Na imagem apresentada à Justiça Eleitoral, o presidente e candidato à reeleição aparece usando um chapéu, o que provocou questionamentos sobre as regras para fotografias de candidatos. O parecer do MPE, porém, considerou que o acessório não impede a identificação de Lula nem caracteriza propaganda eleitoral.

POR QUE A FOTO DE LULA GEROU DISCUSSÃO?

A escolha chamou atenção porque as fotografias exibidas nas urnas precisam seguir regras estabelecidas pela Justiça Eleitoral.

A legislação prevê que a imagem seja adequada para identificar o candidato, com enquadramento frontal e de busto. A discussão, neste caso, foi se o chapéu poderia ser considerado um acessório capaz de dificultar essa identificação ou funcionar como elemento de propaganda.

O MPE entendeu que não. Segundo o parecer, a fotografia atende às exigências e o acessório não descaracteriza a identificação do candidato.

O CHAPÉU ESTÁ LIBERADO?

Pelo entendimento apresentado pelo Ministério Público Eleitoral, sim. O órgão se manifestou pela regularidade da fotografia apresentada por Lula no registro de candidatura.

Isso significa que, neste momento, não há indicação de que o candidato precise trocar a imagem por causa do chapéu.

A questão também ganhou força porque a Justiça Eleitoral já analisou anteriormente situações envolvendo candidatos que utilizavam acessórios em suas fotografias.

Em 2022, por exemplo, o TSE flexibilizou a interpretação sobre o uso de acessórios em determinadas situações, criando precedentes para a discussão atual.

POR QUE LULA ESTÁ USANDO CHAPÉU?

O acessório passou a aparecer com frequência nas imagens públicas do presidente. A escolha também está relacionada a uma questão de proteção do couro cabeludo, após procedimentos médicos pelos quais Lula passou.

Isso ajuda a explicar por que o chapéu não foi tratado simplesmente como um elemento de campanha.

O MPE avaliou justamente se a presença do acessório prejudicaria a identificação do candidato ou teria finalidade de propaganda. A conclusão foi negativa.

E SE A JUSTIÇA ELEITORAL ENTENDESSE QUE HAVIA PROBLEMA?

Mesmo que houvesse alguma desconformidade na fotografia, o caso não significaria automaticamente o fim da candidatura.

O entendimento apresentado pelo MPE destaca que eventuais problemas na imagem poderiam ser corrigidos dentro dos procedimentos previstos pela Justiça Eleitoral.

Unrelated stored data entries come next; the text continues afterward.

/-- R16, R35, R74, R337, R347, R404, R442: a KEY register reads 1 after a write of the handle of an open session of its role,
installer, for the doorbells operator and for tests the one that the life-cycle state asks for, and 0 after any other; with HIF_DBKEY set a doorbell counts 1 in each event counter
bound to it, and without it does nothing; NUM_CLR clears the saturation counts of the core; a read of SHT_FN_LO gives FN's
low word and latches its high bits in SHT_FN_HI. -/
def Obligations.KeysDoorbellsAndLatches : Prop :=
  ∀ (s : State) (c : CoreId) (w : Word) (bits : Half), s.canonical → s.accessible = true → s.available c = true →
    s.slicing c 0x401C = false →
    (∀ r ∈ [(Instr.shtKeyWrite w, 0x40044, 2), (.lnkKeyWrite w, 0x60008, 2), (.cpmKeyWrite w, 0x3001C, 2),
        (.htuTkeyWrite w, 0x2000C, s.testRole), (.hifDbkeyWrite w, 0x70008, 1)],
      (s.holds w r.2.2 = true → s.gives r.1 fun t => t.greg r.2.1 = 1#32) ∧
      (s.holds w r.2.2 = false → s.gives r.1 fun t => t.greg r.2.1 = 0#32)) ∧
    (s.gbit 0x70008 0 = false → s.gives (.hifDoorbellWrite bits) (· = s)) ∧
    (s.gbit 0x70008 0 = true → s.gives (.hifDoorbellWrite bits) fun t => ∀ i, i < 16 →
      let src := (s.core c).rf (0x2080 + 4 * i) 7 0
      let old := (s.core c).reg (0x20C0 + 4 * i)
      if 0x30 ≤ src ∧ src < 0x40 ∧ bits.getLsbD (src - 0x30) = true then
        ((t.core c).reg (0x20C0 + 4 * i)).toNat = min (old.toNat + 1) 0xFFFFFFFF
      else (t.core c).reg (0x20C0 + 4 * i) = old) ∧
    s.gives (.satcntClr c) (fun t => (∀ f, f < 11 → (t.core c).reg (0x4044 + 4 * f) = 0#32) ∧
      ∀ r, (r < 0x4044 ∨ 0x4070 ≤ r) → (t.core c).reg r = ((s.settleAt (winBase c)).core c).reg r) ∧
    s.gives .shtFnLoRead (fun t => t.greg 0x40014 = BitVec.ofNat 32 (s.shutter.fn.toNat / 2 ^ 32) ∧
      t.sent = s.sent ++ [.read (leBytes 4 (s.shutter.fn.toNat % 2 ^ 32))])
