@[simp] theorem Core.write_regs (a : Nat) (bs : List Byte) : (x.write a bs).regs = x.regs := rfl
@[simp] theorem Core.write_shadow (a : Nat) (bs : List Byte) : (x.write a bs).shadow = x.shadow := rfl
@[simp] theorem Core.write_mem (a : Nat) (bs : List Byte) : (x.write a bs).mem = Memory.write x.mem a bs := rfl
@[simp] theorem Core.write_seq (a : Nat) (bs : List Byte) : (x.write a bs).seq = x.seq := rfl
@[simp] theorem Core.write_frame (a : Nat) (bs : List Byte) : (x.write a bs).frame = x.frame := rfl
@[simp] theorem Core.write_lateStarts (a : Nat) (bs : List Byte) : (x.write a bs).lateStarts = x.lateStarts := rfl
@[simp] theorem Core.write_workEnd (a : Nat) (bs : List Byte) : (x.write a bs).workEnd = x.workEnd := rfl
@[simp] theorem Core.write_entering (a : Nat) (bs : List Byte) : (x.write a bs).entering = x.entering := rfl
@[simp] theorem Core.write_numAt (a : Nat) (bs : List Byte) : (x.write a bs).numAt = x.numAt := rfl
@[simp] theorem Core.write_behind (a : Nat) (bs : List Byte) : (x.write a bs).behind = x.behind := rfl
@[simp] theorem Core.write_te (a : Nat) (bs : List Byte) : (x.write a bs).te = x.te := rfl
@[simp] theorem Core.write_ve0ctl (a : Nat) (bs : List Byte) : (x.write a bs).ve0ctl = x.ve0ctl := rfl
@[simp] theorem Core.write_ve1ctl (a : Nat) (bs : List Byte) : (x.write a bs).ve1ctl = x.ve1ctl := rfl
@[simp] theorem Core.write_rowSets (a : Nat) (bs : List Byte) : (x.write a bs).rowSets = x.rowSets := rfl
@[simp] theorem Core.write_stage (a : Nat) (bs : List Byte) : (x.write a bs).stage = x.stage := rfl
@[simp] theorem Core.write_factors (a : Nat) (bs : List Byte) : (x.write a bs).factors = x.factors := rfl
@[simp] theorem Core.write_filter (a : Nat) (bs : List Byte) : (x.write a bs).filter = x.filter := rfl
@[simp] theorem Core.write_filtMax (a : Nat) (bs : List Byte) : (x.write a bs).filtMax = x.filtMax := rfl
@[simp] theorem Core.write_dma (a : Nat) (bs : List Byte) : (x.write a bs).dma = x.dma := rfl
@[simp] theorem Core.write_inflight (a : Nat) (bs : List Byte) : (x.write a bs).inflight = x.inflight := rfl
@[simp] theorem Core.write_nextId (a : Nat) (bs : List Byte) : (x.write a bs).nextId = x.nextId := rfl
@[simp] theorem Core.write_sched (a : Nat) (bs : List Byte) : (x.write a bs).sched = x.sched := rfl
@[simp] theorem Core.write_regions (a : Nat) (bs : List Byte) : (x.write a bs).regions = x.regions := rfl
@[simp] theorem Core.write_unitFree (a : Nat) (bs : List Byte) : (x.write a bs).unitFree = x.unitFree := rfl
@[simp] theorem Core.write_integ (a : Nat) (bs : List Byte) : (x.write a bs).integ = x.integ := rfl

end Sys2Proof.Machine
end

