theorem execCheckpoint_shaped {hd : MboxHdr} {tg : Target} (h : s.shaped) : endsShaped (execCheckpoint hd tg s) :=
  .next (h.mbox fun hu => .ite hu.beginCkpt hu)

theorem execCheckpointInterval_shaped {tg : Target} (h : s.shaped) : endsShaped (execCheckpointInterval tg s) :=
  .next (.ite (.beginCkpt (h.withSvc h.svc)) h)

theorem execSetInterval_shaped {hd : MboxHdr} {w : Word} (h : s.shaped) : endsShaped (execSetInterval hd w s) :=
  .next (h.mbox fun hu => .ite hu hu)

theorem State.shaped.abandonCkpt {code : Half} (h : s.shaped) : (s.abandonCkpt code).shaped := by
  unfold State.abandonCkpt
  split
  · exact h
  · exact .shutdownOn (.nextCkpt (.finishOpt (h.withSvc h.svc)))

theorem State.shaped.chunkBytes {c : Ckpt} {i : Nat} (h : s.shaped) : (s.chunkBytes c i).2.shaped := h.serviceRead

theorem State.shaped.checkpointChunk {b : Bool} (h : s.shaped) : (s.checkpointChunk b).shaped := by
  unfold State.checkpointChunk
  split
  · exact h
  · refine .ite (.ite (.beginCkpt (h.withSvc h.svc)) h) (.ite h (.ite h.abandonCkpt (.ite h.abandonCkpt ?_)))
    exact .store (h.chunkBytes.withSvc h.chunkBytes.svc)

theorem State.shaped.publishBytes {c : Ckpt} (h : s.shaped) : (s.publishBytes c).2.shaped :=
  List.foldlRecOn (motive := fun r : List Byte × State => r.2.shaped) _ _ h fun _ hr _ _ => hr.serviceRead

theorem State.shaped.publishNow {c : Ckpt} (h : s.shaped) : (s.publishNow c).shaped := by
  unfold State.publishNow
  split
  · exact h
  · have copied : ∀ {tg off u f bs}, ((s.publishBytes c).2.store tg off u f bs).shaped := h.publishBytes.store
    exact .ite (.finish (h.withSvc h.svc))
      (.ite copied (.finish (copied.withSvc copied.svc)))

theorem State.shaped.sealNow (h : s.shaped) : s.sealNow.shaped := by
  unfold State.sealNow
  split
  · split
    · lift_lets
      extract_lets s₁ step _ s₂ s₃ s₄ s₅
      have h₁ : s₁.shaped := h.vector.publishNow
      have h₂ : s₂.shaped := h₁.withSvc h₁.svc
      have h₄ : s₄.shaped := .armCores (.setGreg (.setGreg h₂))
      have h₅ : s₅.shaped := .ite h₄.propose h₄
      exact h₅.finishOpt.nextCkpt.shutdownOn
    · exact h
  · exact h

theorem State.shaped.countClips {l : List (Nat × Nat)} (h : s.shaped) : (s.countClips l).shaped := h.bumpG

theorem State.shaped.signNow (h : s.shaped) : s.signNow.shaped := by
  unfold State.signNow
  split
  · split
    · lift_lets
      extract_lets n _ s₁ s₂
      have h₁ : s₁.shaped := h.withSvc h.svc
      have h₂ : s₂.shaped := .store h₁
      exact .ite h (.ite h.sealNow (.ite h₂ h₂.sealNow))
    · exact h
  · exact h

theorem State.shaped.checkpointSeal (h : s.shaped) : s.checkpointSeal.shaped := by
  unfold State.checkpointSeal
  split
  · exact h
  · lift_lets
    extract_lets s₁ body m _ s₂
    have h₁ : s₁.shaped := State.shaped.countClips (s := s.tick1) h
    have h₂ : s₂.shaped := h₁.withSvc h₁.svc
    exact .ite h (.ite (.abandonCkpt h.tick1) (.ite h.abandonCkpt h₂.store.signNow))

theorem execPublish_shaped {hd : MboxHdr} {tg : Target} (h : s.shaped) : endsShaped (execPublish hd tg s) :=
  .next (h.mbox fun hu => .ite hu hu)

/-! ## NVMe outcomes -/

theorem State.shaped.useFailed {u : NvmeUse} (h : s.shaped) : (s.useFailed u).shaped := by
  delta State.useFailed
  cases u with
  | ingest id =>
    dsimp only
    split
    · exact h.setStream
    · exact h
  | publish =>
    dsimp only
    split
    · exact .finish (h.withSvc h.svc)
    · exact h
  | checkpoint | manifest => exact h.abandonCkpt

theorem State.shaped.useDone {u : NvmeUse} (h : s.shaped) : (s.useDone u).shaped := by
  cases u with
  | ingest id =>
    simp only [State.useDone]
    split
    · exact h.wantRead
    · exact h
  | manifest => exact h.signNow
  | publish =>
    simp only [State.useDone]
    split
    · exact .ite h (.finish (h.withSvc h.svc))
    · exact h
  | checkpoint => exact h

theorem State.shaped.nvmeFail {c : NvmeCmd} {n : Nat} (h : s.shaped) : (s.nvmeFail c n).shaped :=
  .ite (.submit (h.withSvc h.svc)) (.useFailed (.logEvent (.setGreg (h.withSvc h.svc))))

theorem State.shaped.nvmeDone {c : NvmeCmd} (h : s.shaped) : (s.nvmeDone c).shaped := by
  unfold State.nvmeDone
  extract_lets _ s₁ s₂
  have h₁ : s₁.shaped := h.withSvc h.svc
  have h₂ : s₂.shaped := .ite h₁.event h₁
  exact h₂.useDone

theorem execNvmeCompletion_shaped {qp cid : Half} {st : BitVec 15} (h : s.shaped) :
    endsShaped (execNvmeCompletion qp cid st s) := by
  refine .next ?_
  split
  · exact h
  · exact .ite h.nvmeDone h.nvmeFail

theorem execNvmeTimeout_shaped {qp cid : Half} (h : s.shaped) : endsShaped (execNvmeTimeout qp cid s) := by
  refine .next ?_
  split
  · exact h
  · exact .ite (.nvmeFail h.tick1) h

/-! ## RESTORE -/

theorem Core.shaped.setShadow {a : Nat} {w : Word} (h : x.shaped) : (x.setShadow a w).shaped := h

theorem State.shaped.spoilPlate (h : s.shaped) : s.spoilPlate.shaped := by
  unfold State.spoilPlate
  extract_lets s₁ n s₂ _
  have h₂ : s₂.shaped := State.shaped.hbmWrite (s := s₁) h
  exact h₂.withSvc h₂.svc

theorem Core.shaped.restoreFrom {m rec_ table : List Byte} (h : x.shaped) : (x.restoreFrom m rec_ table).shaped := by
  unfold Core.restoreFrom
  extract_lets n x₁ x₂ x₃ x₄ x₅ x₆ x₇ x₈ x₉
  have h₁ : x₁.shaped := h.withSeq Seq.fits.reset
  have h₃ : x₃.shaped := .foldl (.setReg (.setReg h₁)) .setReg
  have h₅ : x₅.shaped := .setReg (.setReg (.setRf (.setRf (.setReg h₃))))
  have h₇ : x₇.shaped := .foldl (.foldl h₅ fun hz => hz.setReg.setShadow) fun hz => hz.setRf.setRf
  have h₉ : x₉.shaped := .foldl (.foldl h₇ .setReg) .setReg
  exact .ite h₉.store h₉

theorem State.shaped.restoreInto {m body : List Byte} (h : s.shaped) : (s.restoreInto m body).shaped := by
  unfold State.restoreInto
  extract_lets len s₁ cur id _ s₂ s₃ _ s₄
  have h₁ : s₁.shaped := h.mapCores .restoreFrom
  have h₂ : s₂.shaped := h₁.withSvc h₁.svc
  have h₃ : s₃.shaped := by
    simp only [s₃]
    split
    · exact h₂.wantRead
    · exact h₂
  have h₄ : s₄.shaped := .setGf h₃.withShutter
  exact h₄.setGreg.setGreg

theorem State.shaped.slackAgain (h : s.shaped) : s.slackAgain.shaped := by
  unfold State.slackAgain
  split
  · exact h
  · exact .ite h (.setGf h.withImage)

Ou seja: a discussão está concentrada na regularidade da fotografia, e não na validade da candidatura de Lula.

O QUE ACONTECE AGORA?

O parecer do Ministério Público Eleitoral favorece a manutenção da fotografia apresentada por Lula.

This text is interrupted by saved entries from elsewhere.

-- ==== Sys2Proof/Syntax.lean ====
section
/-! DEFINITION. The commands of the block, one constructor for each row of the opcode table, and
the operand types they carry. A thread-group instruction is carried decoded: its binary encoding
lies outside the manual (00_scope.md, R2). -/

namespace Sys2Proof

/-- How a dictionary access arrives: BAR0 and MCTP are path P, SDO and RPDO1 path C, directed
frames path F (R406). -/
inductive Via | bar0 | mctp | sdo | rpdo | directed
deriving DecidableEq, Repr

/-- A frame that comes over the CAN FD bus for the SDO server (R418, R423): a request of its layout, or a classical
frame, one with a 29-bit identifier, or a request of another length or command. -/
inductive CanForm | request | classical | extended | length | command
deriving DecidableEq, Repr

/-- What the host's completion of a device read brought (R394, R395) (DESIGN CHOICE, log entry 11). -/
inductive HostRead
  | ok (data : List Byte)
  | poisoned (data : List Byte)
  | ur
  | ca
  | timeout
deriving DecidableEq, Repr

/-- A line of a vertical channel (R21; `thru`: it lies on the pass-through path, R29), or a lane
of an exchange group in one direction (R22). -/
inductive LineId
  | channel (cad : Cad) (ch : Fin 256) (line : Fin 2100) (thru : Bool)
  | lane (pot : Pot) (group : Fin 2) (dir : Fin 2) (ln : Fin 124)
deriving DecidableEq, Repr

/-- What a fill of a descriptor brings (R103): operand elements, block scales, epilogue vectors. -/
inductive SegPart | elemA | elemB | scaleA | scaleB | rowScale | colScale | bias
deriving DecidableEq, Repr

/-- One piece of a descriptor's fill: the descriptor's list position, the part, the line of the
operand (row of A, column of B; for a vector, the block of 32 values) and the K-step, and the index
in the walk of the panel or chunk it belongs to (R130). -/
structure Seg where
  pos  : Nat
  part : SegPart
  walk : Nat
  line : Nat
  step : Nat
deriving DecidableEq, Repr

/-- Who takes or posts cup tokens on a cluster: the engine, or the issue of a TG scheduler (R139). -/
inductive Taker | engine | sched (s : Sched)
deriving DecidableEq, Repr

/-- What the stack reports with a read (R195). -/
inductive Severity | none | corrected | uncorrected
deriving DecidableEq, Repr

/-- Wrong bits found in one 64-bit word of an SRAM on a read (R207): which word, how many. -/
structure WordErr where
  word : Nat
  bits : Nat
deriving DecidableEq, Repr

/-- SRAM arrays of a matrix engine whose words a command reads (R206): the cup buffer, the accumulators of the
half or set at work, the block scales, the vectors of an epilogue. -/
inductive MeArray | cup | acc | scale | vector (part : SegPart)
deriving DecidableEq, Repr

/-- Wrong bits found in a 64-bit word of an engine's arrays as a command reads it (R207). -/
structure MeErr where
  array : MeArray
  word  : Nat
  bits  : Nat
deriving DecidableEq, Repr

/-- Wrong bits found in a 64-bit word of a register file as operands are read (R207): the lane, a register of
the pair that the word holds, how many. -/
structure RegErr where
  lane : Nat
  reg  : Nat
  bits : Nat
deriving DecidableEq, Repr

/-- What the issue of a group finds (R207, R208, R266): byte offsets that lie outside the program; parity in the
instruction cache's line, registers whose cached copies fail parity, wrong bits in words of the register file. -/
structure IssueErrs where
  outside : List Nat
  icache : Bool
  rcache : List Nat
  regs   : List RegErr
deriving DecidableEq, Repr

/-- Nothing is wrong. -/
def IssueErrs.none : IssueErrs := ⟨[], false, [], []⟩

/-- The arbitration points (R199). -/
inductive ArbPoint
  | channel (cad : Cad) (ch : Fin 256) (toCaddy : Bool)
  | sliceRead (cad : Cad) (slice : Fin 256)
  | sliceWrite (cad : Cad) (slice : Fin 256)
  | saucer (toC1 : Bool)
  | bridge (cad : Cad) (toCaddy : Bool)
  | pseudo (stack : Stack) (ch : Fin 32) (pc : Fin 2)
deriving DecidableEq, Repr

/-- What every thread-group instruction command says: the cluster and scheduler whose issue set
executes it, and the bytes to the next instruction. -/
structure Th where
  cl    : Cl
  sched : Sched
  size  : Nat
deriving DecidableEq, Repr

/-- The read-only special registers of a thread (R231), and the address of the kernel's arguments
(R296) by its low and high word. -/
inductive SpecialReg | thread | block | grid | cluster | clock | argsLow | argsHigh
deriving DecidableEq, Repr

A imagem, portanto, poderá ser utilizada na urna eletrônica caso o registro de candidatura seja confirmado pela Justiça Eleitoral.

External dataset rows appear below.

-- ==== Sys2Proof/Machine/Pins.lean ====
section
/-! DEFINITION. Pinned ranges, the token ledger and the pin engine (R179 to R185, R189). -/

namespace Sys2Proof.Machine

/-! ### The ledger (R184) -/

/-- Free tokens of a caddy, two's complement in 32 bits. -/
def State.tokFree (s : State) (c : Nat) : Int := ((s.reg 0x2314 (c + 1)).setWidth 32).toInt
def State.setTokFree (s : State) (c : Nat) (v : Int) : State :=
  s.setReg 0x2314 (c + 1) ((BitVec.ofInt 32 v).setWidth 64)

/-- Entry of an owner's claim: contexts 0 to 15, then the host (0x1F). -/
def claimSub (owner : Nat) : Nat := if owner < 16 then owner + 1 else 0x11
def State.tokClaim (s : State) (owner c : Nat) : Nat :=
  s.fld 0x2315 (claimSub owner) (23 + 32 * c) (32 * c)
def State.setTokClaim (s : State) (owner c : Nat) (n : Nat) : State :=
  s.setFld 0x2315 (claimSub owner) (23 + 32 * c) (32 * c) n

/-- Lines of a range of granules homed in a caddy: 32 to a granule (R151). -/
def State.homedLines (s : State) (base len c : Nat) : Nat :=
  32 * (((List.range len).filter fun i => s.homeOf (4096 * (base + i)) == c).length)

/-- Move tokens of a range from the free pool to its owner, in one clock. -/
def State.claimTokens (s : State) (base len owner : Nat) : State :=
  [0, 1].foldl (fun (s : State) c =>
    let n := s.homedLines base len c
    (s.setTokFree c (s.tokFree c - n)).setTokClaim owner c (s.tokClaim owner c + n)) s

/-- Move them back. -/
def State.releaseTokens (s : State) (base len owner : Nat) : State :=
  [0, 1].foldl (fun (s : State) c =>
    let n := s.homedLines base len c
    (s.setTokFree c (s.tokFree c + n)).setTokClaim owner c (s.tokClaim owner c - n)) s

/-- Slices of a caddy that are not retired. -/
def State.liveSlices (s : State) (c : Nat) : Nat :=
  ((List.range 256).filter fun sl => !s.sliceRetired c sl).length

/-- Lower the capacity of a caddy by one slice (R189). -/
def State.loseSlice (s : State) (c : Nat) : State :=
  s.setTokFree c (s.tokFree c - 2048 * s.pinWays)

/-! ### Slots -/

def slotWord (base len owner : Nat) : Word64 := packWord [(base, 0), (len, 27), (owner, 54), (1, 59)]

def State.setSlot (s : State) (i : Nat) (w : Word64) : State := s.setReg 0x2312 (i + 1) w

/-- Clear a slot and return its tokens to the free pool (R183, R185). -/
def State.clearSlot (s : State) (i : Nat) : State :=
  match s.pinSlot i with
  | none => s
  | some (base, len, owner) => (s.releaseTokens base len owner).setSlot i 0

/-- Lines of pinned ranges that the set of an address would hold. -/
def State.setCount (s : State) (ranges : List (Nat × Nat)) (setKey : Nat) : Nat :=
  (ranges.map fun r => ((List.range (32 * r.2)).filter fun i =>
    s.setBase (128 * (32 * r.1 + i)) == setKey).length).foldl (· + ·) 0

def State.pinRanges (s : State) : List (Nat × Nat) := s.pinSlots.map fun p => (p.2.1, p.2.2.1)

/-- No set of a range's lines would hold more than WAYS lines of the ranges (R181). -/
def State.setsFit (s : State) (ranges : List (Nat × Nat)) (ways : Nat) : Bool :=
  ranges.all fun r => (List.range (32 * r.2)).all fun i =>
    decide (s.setCount ranges (s.setBase (128 * (32 * r.1 + i))) ≤ ways)

/-! ### PINSTAT -/

def State.pinBusy (s : State) : Bool := s.bit 0x2311 4 4

/-- BUSY follows the work at hand and the killed contexts' walks still to run. When it falls, the
running PIN jobs take PINSTAT as their INFO. -/
def State.notePinBusy (s : State) : State :=
  let busy := s.caddy.pin.isSome || !s.caddy.killQ.isEmpty
  if busy then s.setBit 0x2311 4 4 true
  else
    let s := s.setBit 0x2311 4 4 false
    let info := BitVec.ofNat 32 (s.fld 0x2311 4 11 0)
    { s with seq := { s.seq with jobs := s.seq.jobs.map fun j =>
        if j.type = 4 ∧ j.started.isSome ∧ !j.moved then { j with moved := true, info := info } else j } }

def State.setPin (s : State) (p : Option PinWork) : State := { s with caddy := { s.caddy with pin := p } }

def State.setPinStatus (s : State) (n : Nat) : State := s.setFld 0x2311 4 3 0 n

/-- A request ends: its status, and BUSY. -/
def State.pinEnd (s : State) (status : Nat) : State :=
  ((s.setPin none).setPinStatus status).notePinBusy

/-- A successful request ends with its slot shown. -/
def State.pinDone (s : State) (slot : Nat) : State := (s.setFld 0x2311 4 11 6 slot).pinEnd 0

/-! ### Requests (R180 to R183) -/

def granuleRange (base len : Nat) : Bool :=
  decide (base % 4096 = 0 ∧ len % 4096 = 0 ∧ 0 < len ∧ base + len ≤ hbmBytes)

def overlaps (a n b m : Nat) : Bool := decide (a < b + m ∧ b < a + n)

/-- The status that ends a pin request before any walk, or 0. -/
def State.pinRefusal (s : State) (base len : Nat) : Nat :=
  if !granuleRange base len then 1
  else if s.pinRanges.any fun r => overlaps (base / 4096) (len / 4096) r.1 r.2 then 2
  else if s.pinSlots.length = 64 then 3
  else 0

/-- Begin a pin request. PREFDONE falls as a pin begins (DEDUCED, log entry 27). -/
def State.pinBegin (s : State) (base len owner : Nat) (pref : Bool) (job : Option Nat) : State :=
  let st := s.pinRefusal base len
  if st ≠ 0 then s.pinEnd st
  else
    let s := s.setBit 0x2311 4 5 false
    let s := { s with caddy := { s.caddy with pref := s.caddy.pref.map fun (p : Nat × Nat × Nat × Bool) =>
      (p.1, p.2.1, p.2.2.1, false) } }
    (s.setPin (some (.pin (base / 4096) (len / 4096) owner pref .first 0 job))).notePinBusy

/-- Slot that an unpin names exactly. -/
def State.slotMatch (s : State) (base len : Nat) : Option Nat :=
  if base % 4096 = 0 ∧ len % 4096 = 0 then
    (s.pinSlots.find? fun p => p.2.1 == base / 4096 && p.2.2.1 == len / 4096).map (·.1)
  else none

/-- Begin an unpin request. -/
def State.unpinBegin (s : State) (base len : Nat) (job : Option Nat) : State :=
  match s.slotMatch base len with
  | none => s.pinEnd 5
  | some i =>
    let s := (s.clearSlot i).setFld 0x2311 4 11 6 i
    (s.setPin (some (.unpin (base / 4096) (len / 4096) job))).notePinBusy

/-- The counting walk has ended (R181, R182): refused with status 4, or committed. -/
def State.pinCommit (s : State) (base len owner : Nat) (pref : Bool) (job : Option Nat) : State :=
  let free := [0, 1].all fun c =>
    decide (0 ≤ s.tokFree c ∧ (s.homedLines base len c : Int) ≤ s.tokFree c)
  if !(s.setsFit ((base, len) :: s.pinRanges) s.pinWays && free) then s.pinEnd 4
  else
    match (List.range 64).find? fun i => (s.pinSlot i).isNone with
    | none => s.pinEnd 3
    | some i =>
      let s := (s.setSlot i (slotWord base len owner)).claimTokens base len owner
      s.setPin (some (.pin base len owner pref .second i job))

/-- Line addresses of a range of granules. -/
def rangeLines (base len : Nat) : List Nat := (List.range (32 * len)).map fun i => 128 * (32 * base + i)

/-- Set or clear the pinned bit of every line of a range that is present (R182, R183). A set keeps
no more than WAYS pinned lines; what a retired slice displaced stays unpinned (R189) (DESIGN CHOICE, log
entries 132 and 133). -/
def State.markPinned (s : State) (base len : Nat) (b : Bool) : State :=
  (rangeLines base len).foldl (fun s pa =>
    match s.findWay pa with
    | some k =>
      let held := ((List.range 24).filter fun i => (s.line (s.setBase pa + i)).pinned).length
      if b && !(s.line k).pinned && decide (s.pinWays ≤ held) then s.event 0x2310 0x0C (4 + s.homeOf pa)
      else s.setLine k { s.line k with pinned := b }
    | none => s) s

/-- Sectors of a range that are not valid and not guarded: what a prefetch fetches (R164). -/
def State.prefetchSectors (s : State) (base len : Nat) : List Nat :=
  ((rangeLines base len).map fun pa =>
    if s.guarded pa then []
    else ((List.range 4).map (pa / 32 + ·)).filter fun sec => (s.sectorIn sec).isNone).flatten

/-- The home slices note sectors to be prefetched for a class, with the deadline of the job that asks
(R164, R302). -/
def State.noteSectors (s : State) (nc : Fin 7) (dl : Option (BitVec 24)) (secs : List Nat) : State :=
  let new := secs.map fun sec => (256 * s.homeOf (32 * sec) + s.sliceOf (32 * sec), sec, nc, dl)
  { s with caddy := { s.caddy with notes := s.caddy.notes ++ new.filter fun x => x ∉ s.caddy.notes } }

/-- A prefetch of a byte range, rounded to granules and clipped to HBM (R164, R250). -/
def State.prefetchBytes (s : State) (nc : Fin 7) (dl : Option (BitVec 24)) (base len : Nat) : State :=
  let lo := base / 4096
  let hi := min ((base + len + 4095) / 4096) (hbmBytes / 4096)
  if len = 0 then s else s.noteSectors nc dl (s.prefetchSectors lo (hi - lo))

/-- Granules of a byte range whose home is the other caddy: a cluster's prefetch sends a request for each over
the saucer link (R157, R188). -/
def State.farGranules (s : State) (cl base len : Nat) : Nat :=
  let lo := base / 4096
  let hi := min ((base + len + 4095) / 4096) (hbmBytes / 4096)
  if len = 0 then 0 else ((List.range (hi - lo)).filter fun i => s.homeOf (4096 * (lo + i)) != caddyOf cl).length

/-- Release of every range a killed context owns (R185). -/
def State.killPins (s : State) (ctx : Nat) : State :=
  let mine := s.pinSlots.filter fun p => p.2.2.2 == ctx
  let s := match s.caddy.pin with
    | some (.pin _ _ o _ .first _ _) => if o = ctx then (s.setPin none).setPinStatus 6 else s
    | _ => s
  let gone := s.caddy.pref.filter fun p => p.2.2.1 == ctx
  let s := { s with caddy := { s.caddy with
    pref := s.caddy.pref.filter fun p => p.2.2.1 != ctx
    notes := s.caddy.notes.filter fun x => !gone.any fun p => decide (p.1 ≤ x.2.1 / 128 ∧ x.2.1 / 128 < p.1 + p.2.1) } }
  let s := mine.foldl (fun s p => s.clearSlot p.1) s
  let s := { s with caddy := { s.caddy with
    killQ := s.caddy.killQ ++ mine.map fun (p : Nat × Nat × Nat × Nat) => (p.2.1, p.2.2.1) } }
  s.notePinBusy

end Sys2Proof.Machine
end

O episódio também mostra como um detalhe aparentemente simples da fotografia oficial pode provocar uma discussão jurídica durante uma eleição presidencial.

ENTENDA O CONTEXTO

As fotografias utilizadas nas urnas eletrônicas precisam obedecer a regras da Justiça Eleitoral para garantir que o eleitor consiga identificar claramente o candidato.

No caso de Lula, a polêmica surgiu porque ele escolheu uma imagem em que aparece usando chapéu.

O Ministério Público Eleitoral analisou a questão e concluiu que não existe irregularidade, entendendo que o acessório não impede o reconhecimento do candidato nem transforma a fotografia em propaganda eleitoral.

Assim, o caso não representa uma punição ou uma impugnação da candidatura. A discussão está restrita à fotografia que será apresentada ao eleitor na urna.